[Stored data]
Start of Block
/-- TXN_BEGIN by an engine or the host channel, in lanes whose transaction is CLOSED and whose counts agree, opens it in every lane the source acts in and answers the token, the count with 0 skipped. COMMIT by the owner with the right token seals an OPEN transaction, ROLLBACK closes an OPEN or ABORTED one with LAST 2; CLR_CNT clears the counts; every one of them by the owner restarts the idle limit. The commit instant applies the journal of every lane due; the idle limit closes with LAST 5 and raises EV_TXN_ABORT; the pair limit discards the staged member, counts it and raises EV_PAIR_TIMEOUT. Instants are reached as in log 8. -/
def Obligations.TransactionCommands : Prop :=
  (∀ (s : State) (src : Src) (tok : Half), s.lanesOf src ≠ [] → (src.req = .hc ∨ ∃ e, src.req = .engine e) →
    (∀ l ∈ s.lanesOf src, (s.lane l).txnState = 0 ∧ (s.lane l).txn.token = tok) →
    ∃ t, exec (.txnBegin src) s = .next t ∧ t.reply = .ok (BitVec.ofNat 32 (0x10000 + (if tok = 0xFFFF then 1 else tok + 1).toNat)) ∧
      s.inLanes src (fun _ L => { ((L.setFld 0x40060008 13 2 1).setFld 0x40060008 24 8 (reqCode src.req)).setFld 0x40060008 0 13 0 with
        txn := { L.txn with token := if tok = 0xFFFF then 1 else tok + 1, journal := [], lastAct := s.tb.run, sealedAt := none, sent := none } }) t) ∧
  (∀ (s : State) (src : Src), s.lanesOf src ≠ [] → (src.req = .hc ∨ ∃ e, src.req = .engine e) → (∀ l ∈ s.lanesOf src, (s.lane l).txnState ≠ 0) →
    ∃ t, exec (.txnBegin src) s = .next t ∧ t.reply = .ok 0 ∧ s.inLanes src (fun _ L => L.setFld 0x40060008 20 4 8) t) ∧
  (∀ (s : State) (src : Src) (tok : Half), s.lanesOf src ≠ [] → s.mode.mode ≠ .run → s.mode.mode ≠ .hold →
    (∀ l ∈ s.lanesOf src, (s.lane l).txnMine src.req tok = true ∧ (s.lane l).txnState = 1) →
    ∃ t, exec (.txnCommit src tok) s = .next t ∧ t.reply = .ok 0 ∧
      s.inLanes src (fun _ L => { (L.txnTouch src.req s.tb.run).setFld 0x40060008 13 2 2 with txn := { L.txn with lastAct := s.tb.run, sealedAt := some s.tb.run } }) t) ∧
  (∀ (s : State) (src : Src) (tok : Half), s.lanesOf src ≠ [] → (∀ l ∈ s.lanesOf src, (s.lane l).txnMine src.req tok = false) →
    ∃ t, exec (.txnCommit src tok) s = .next t ∧ t.reply = .ok 0 ∧ s.inLanes src (fun _ L => (L.txnTouch src.req s.tb.run).setFld 0x40060008 20 4 6) t) ∧
  (∀ (s : State) (src : Src) (tok : Half), s.lanesOf src ≠ [] →
    (∀ l ∈ s.lanesOf src, (s.lane l).txnMine src.req tok = true ∧ (s.lane l).txnState ≠ 2) →
    ∃ t, exec (.txnRollback src tok) s = .next t ∧ t.reply = .ok 0 ∧ s.inLanes src (fun _ L => (L.txnTouch src.req s.tb.run).txnClose 2) t) ∧
  (∀ (s : State) (src : Src), s.lanesOf src ≠ [] →
    ∃ t, exec (.txnClrCnt src) s = .next t ∧ t.reply = .ok 0 ∧ s.inLanes src (fun _ L => (L.txnTouch src.req s.tb.run).put 0x40060018 0) t) ∧
  (∀ (L : Lane) (req : Requester) (n : Nat), L.txnState ≠ 0 → L.txnOwner = reqCode req → L.txnTouch req n = { L with txn := { L.txn with lastAct := n } }) ∧
  (∀ (L : Lane) (req : Requester) (n : Nat), L.txnState = 0 ∨ L.txnOwner ≠ reqCode req → L.txnTouch req n = L) ∧
  (∀ (s : State) (d : Nat), (s.commits.map (·.1)).min? = some d →
    exec .commitInstant s = .next (@State.settle regIO ((s.advTo d).each (((s.advTo d).commits.filter fun p => p.1 ≤ (s.advTo d).tb.count).map (·.2)) fun l s => s.commitLane l))) ∧
  (∀ (s : State) (l : LaneId), (s.lane l).txnState = 1 ∨ (s.lane l).txnState = 3 → (s.lane l).fld 0x4006000C 0 10 ≠ 0 →
    exec (.txnIdleTimeout l) s =
      .next (((s.advRun ((s.lane l).txn.lastAct + sU ((s.lane l).fld 0x4006000C 0 10))).upd l (·.txnClose 5)).raise l 0xFB 0 2)) ∧
  (∀ (s : State) (l : LaneId) (a : Word) (p : PairStage), ((s.lane l).txn.pairs.find? fun p => p.addr == a.toNat) = some p →
    exec (.pairTimeout l a) s = .next (((s.advRun (p.at_ + msU 10)).upd l fun L =>
      { L.incFld 0x40060018 0 16 with txn := { L.txn with pairs := L.txn.pairs.filter fun q => q.addr != p.addr } }).raise l 0xFB 0 5))

/-- A write of IND_DATA with no posted write waiting is posted with its address and steps the address, in every lane the source acts in. A read of a slow address that answers w, with nothing waiting, completes with w and leaves the lanes as the window leaves them. The posted write is applied at its target once BUSY clears. While a write waits, an access of IND_DATA stalls and changes nothing. -/
def Obligations.IndirectWindow : Prop :=
  (∀ (s : State) (src : Src) (w : Word), s.lanesOf src ≠ [] → (∀ l ∈ s.lanesOf src, ((s.lane l).indOf src.req).busy = none) →
    ∃ t, exec (.indDataWrite src w) s = .next t ∧ t.reply = .ok 0 ∧
      s.inLanes src (fun _ L => L.setInd { (L.indOf src.req).step with err := 0, busy := some ((L.indOf src.req).addr.toNat % 2 ^ 24, w) }) t) ∧
  (∀ (s : State) (src : Src) (w : Word), s.lanesOf src ≠ [] → (∀ l ∈ s.lanesOf src, ((s.lane l).indOf src.req).busy.isSome = true) →
    ∃ t, exec (.indDataWrite src w) s = .next t ∧ t.reply = .stall ∧ s.inLanes src (fun _ L => L) t) ∧
  (∀ (s : State) (src : Src), s.readersOf src ≠ [] →
    (∀ l ∈ s.readersOf src, ((s.lane l).indOf src.req).busy = none ∧ ((s.lane l).indOf src.req).addr.toNat % 2 ^ 24 = 0x040000) →
    ∃ t, exec (.indDataRead src) s = .next t ∧ t.reply = .ok (BitVec.ofNat 32 Config.chestRev.toNat) ∧
      s.inThe (s.readersOf src) (fun _ L => L.setInd { (L.indOf src.req).step with err := 0 }) t) ∧
  (∀ (s : State) (src : Src) (l : LaneId) (a : Nat) (w : Word), s.lanesOf src = [l] → ((s.lane l).indOf src.req).busy = some (a, w) →
    exec (.indWriteApplied src) s = .next ((s.upd l fun L => L.setInd { L.indOf src.req with busy := none }).slowWrite src a w))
End of Block
• [Exercise directions] The line with "s.inThe (s.readersOf src)" through the last line of the entries above: output exactly those lines and nothing else.

• [The completed task]
      s.inThe (s.readersOf src) (fun _ L => L.setInd { (L.indOf src.req).step with err := 0 }) t) ∧
  (∀ (s : State) (src : Src) (l : LaneId) (a : Nat) (w : Word), s.lanesOf src = [l] → ((s.lane l).indOf src.req).busy = some (a, w) →
    exec (.indWriteApplied src) s = .next ((s.upd l fun L => L.setInd { L.indOf src.req with busy := none }).slowWrite src a w))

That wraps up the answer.